Pages 413-415, transcribed by Carolyn Ward from History of Allen and Woodson Counties, Kansas: embellished with portraits of well known people of these counties, with biographies of our representative citizens, cuts of public buildings and a map of each county / Edited and Compiled by L. Wallace Duncan and Chas. F. Scott. Iola Registers, Printers and Binders, Iola, Kan.: 1901; 894 p., [36] leaves of plates: ill., ports.; includes index.



 

  WOODSON COUNTIES, KANSAS. 413 cont'd

THE RITTER BROTHERS.

THE RITTER BROTHERS.—In September 1882 two boys, Chris Ritter and John Ritter, came to Kansas from their home in Clark county, Illinois.

The town of Bronson had only been founded a short time and it was here these pioneer representatives of the Ritter family in Kansas, first located. They came from a family of farmers both having been born and raised on a farm in Illinois. Having no relatives in the West they located in Marmaton and Elsmore townships where for some years they made their home with the Welkers and Fords and other Clark county, Illinois, people who had located in Kansas. At that time the Rocklow school was without a teacher. A few days after his arrival in the State, Chris was employed as teacher for the winter term of school. Rocklow was then famous for one thing, that was its big bad boys.

John Ritter secured a position with William Davis and Sam Stout to help them run their threshing machine. At that time the millet was not threshed until during the winter for granaries and barns were unknown. Grain was kept stored in the stack until a market was found for it. In the following January while threshing millet on the farm of D. W. Voungs, in Spring Valley, John Ritter accidentally had his right hand torn off by

414 HISTORY OF ALLEN AND  

getting it caught in the side gear of an old horse power machine. He was then but a boy, six hundred miles from home and among strangers. Boys with less pluck and determination would have given up the battle in the West and returned to the parental roof, but not so with John Ritter.

During the next summer and even before his wounded arm had entirely healed he secured work on the farm and continued in that capacity for several years. In about 1890 he together with his brother Chris bought a livery stable in Bronson and he entered into that business which he followed very successfully for several years, afterwards buying a livery stable in Iola. He moved to that city and has been in the livery business ever since. In 1891 he married Delana Evans, a daughter of Jesse Evans, for years one of the leading men of Bronson.

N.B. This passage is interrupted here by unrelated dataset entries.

-- ==== Sys2Proof/Machine/Bits.lean ====
section
/-! DEFINITION. Bit-field helpers (R4, R119, R126). Arithmetic is exact in Nat and Int and narrowed at
the end. -/

namespace Sys2Proof.Machine

def sumOf (xs : List Nat) : Nat := xs.foldl (fun m x => m + x) 0

/-- Bits hi..lo of a word, as a number. -/
def field (x : Word) (hi lo : Nat) : Nat := x.toNat / 2 ^ lo % 2 ^ (hi + 1 - lo)

/-- Bit i of a word. -/
def bit (x : Word) (i : Nat) : Bool := x.toNat / 2 ^ i % 2 == 1

/-- Replace bits hi..lo. -/
def setField (x : Word) (hi lo v : Nat) : Word :=
  let m := 2 ^ (hi + 1 - lo)
  BitVec.ofNat 64 (x.toNat - field x hi lo * 2 ^ lo + v % m * 2 ^ lo)

/-- The low n bits of x, read as a signed number. -/
def sextNat (x n : Nat) : Int :=
  if x % 2 ^ n < 2 ^ (n - 1) then ((x % 2 ^ n : Nat) : Int) else ((x % 2 ^ n : Nat) : Int) - ((2 ^ n : Nat) : Int)

/-- Sext of R119: the low n bits sign-extended to 64. -/
def sext (x : Nat) (n : Nat) : Word := BitVec.ofInt 64 (sextNat x n)

/-- Zext of R119. -/
def zext (x : Nat) (n : Nat) : Word := BitVec.ofNat 64 (x % 2 ^ n)

/-- Clamp of R119. -/
def clamp (x lo hi : Int) : Int := if x < lo then lo else if hi < x then hi else x

/-- A word from a number and from an integer, modulo 2^64 (Wrap of R119). -/
def w64 (n : Nat) : Word := BitVec.ofNat 64 n
def wrap (i : Int) : Word := BitVec.ofInt 64 i

/-- A Bool as a word. -/
def wordOfBool (b : Bool) : Word := if b then 1 else 0

/-- Number of set bits among the low n of x. -/
def countOnes : Nat → Nat → Nat
  | 0, _ => 0
  | n + 1, x => x % 2 + countOnes n (x / 2)

/-- Bit i of a number. -/
def hasBit (x i : Nat) : Bool := x / 2 ^ i % 2 == 1

/-- Set operations on masks. -/
def maskMinus (x y : Nat) : Nat := x - (x &&& y)

/-- The members of an 8-bit mask, ascending. -/
def lanes (m : Nat) : List Nat := (List.range 8).filter (hasBit m)

/-- Least multiple of m that is at least x; m is not 0. -/
def roundUp (x m : Nat) : Nat := (x + m - 1) / m * m

end Sys2Proof.Machine
end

Chris Ritter taught school in Rocklow and Stony Point, the adjoining district, for four years. He farmed during the summer season and in 1888 quit teaching and devoted himself entirely to farming and stock raising.

When the Alliance and kindred Farmer's organizations were organized in 1889 and 1890 he took an active part and was President of the first County Alliance of Allen county. During the summer of 1890 when the Farmer's Alliance movement began to take shape as a political organization, he together with "Doc" Aitken issued a call for a mass convention in Iola to organize the Peoples Party in this county. When the party was organized in the Second Congressional District he was the only delegate from Allen county to that convention which was held in Fort Scott. In September, 1890, Chris Ritter sold his farming outfit and stock and moved to Bronson to take up the study of law. He was elected Justice of the Peace in the election that fall and when the town of Bronson was incorporated as a city of the third class the following spring he was elected Police Judge. In September, 1891, he was admitted to the bar in the District Court of Bourbon county of which Hon. S. H. Allen, afterwards Justice of the Supreme Court, was then Judge. During the winter of 1891 he made a trip to Oklahoma to look up a better country to settle in but came back satisfied that Iola and Allen county were good enough. In April, 1892, he moved to Iola and opened up a law office. At that time the Farmer's Friend, the Populist newspaper, was in hard lines and the publishers, Wixon Brothers, had announced their intention to discontinue the paper. Mr. Ritter at once realized that the Peoples Party in Allen county needed the Farmer's Friend. He had some newspaper experience, having done considerable work on the local paper at Bronson while he lived there. Largely through his efforts others were interested in the Farmer's Friend and its publication continued with S. D. Bartlett as editor and himself associate editor.

Mr. Bartlett severed his connection with the paper later on and Mr. Ritter assumed charge of it. The Allen County Herald, a Democratic paper published in Iola at that time, was absorbed by him and consolidated with the Farmer's Friend. The business of a Populist lawyer and weekly newspaper of the same political faith seem to go well together and Mr. Ritter continued them for many years. In 1896 he was nominated by his party for

  WOODSON COUNTIES, KANSAS. 415

County Attorney and endorsed by the Democrats and elected. After his term expired he again took up his private practice and newspaper work and is still at it.

Among the young ladies who attended the Rocklow school during the time Mr. Ritter taught it was Miss Hattie Welker. In 1893 Mr. Ritter made a trip to Minnesota where Miss Welker was visiting relatives and they returned married, very much to the surprise of their friends and relatives here. They have two girls, Neva and Casandra. They live in a pleasant home at the corner of Broadway and South Elm, in Iola.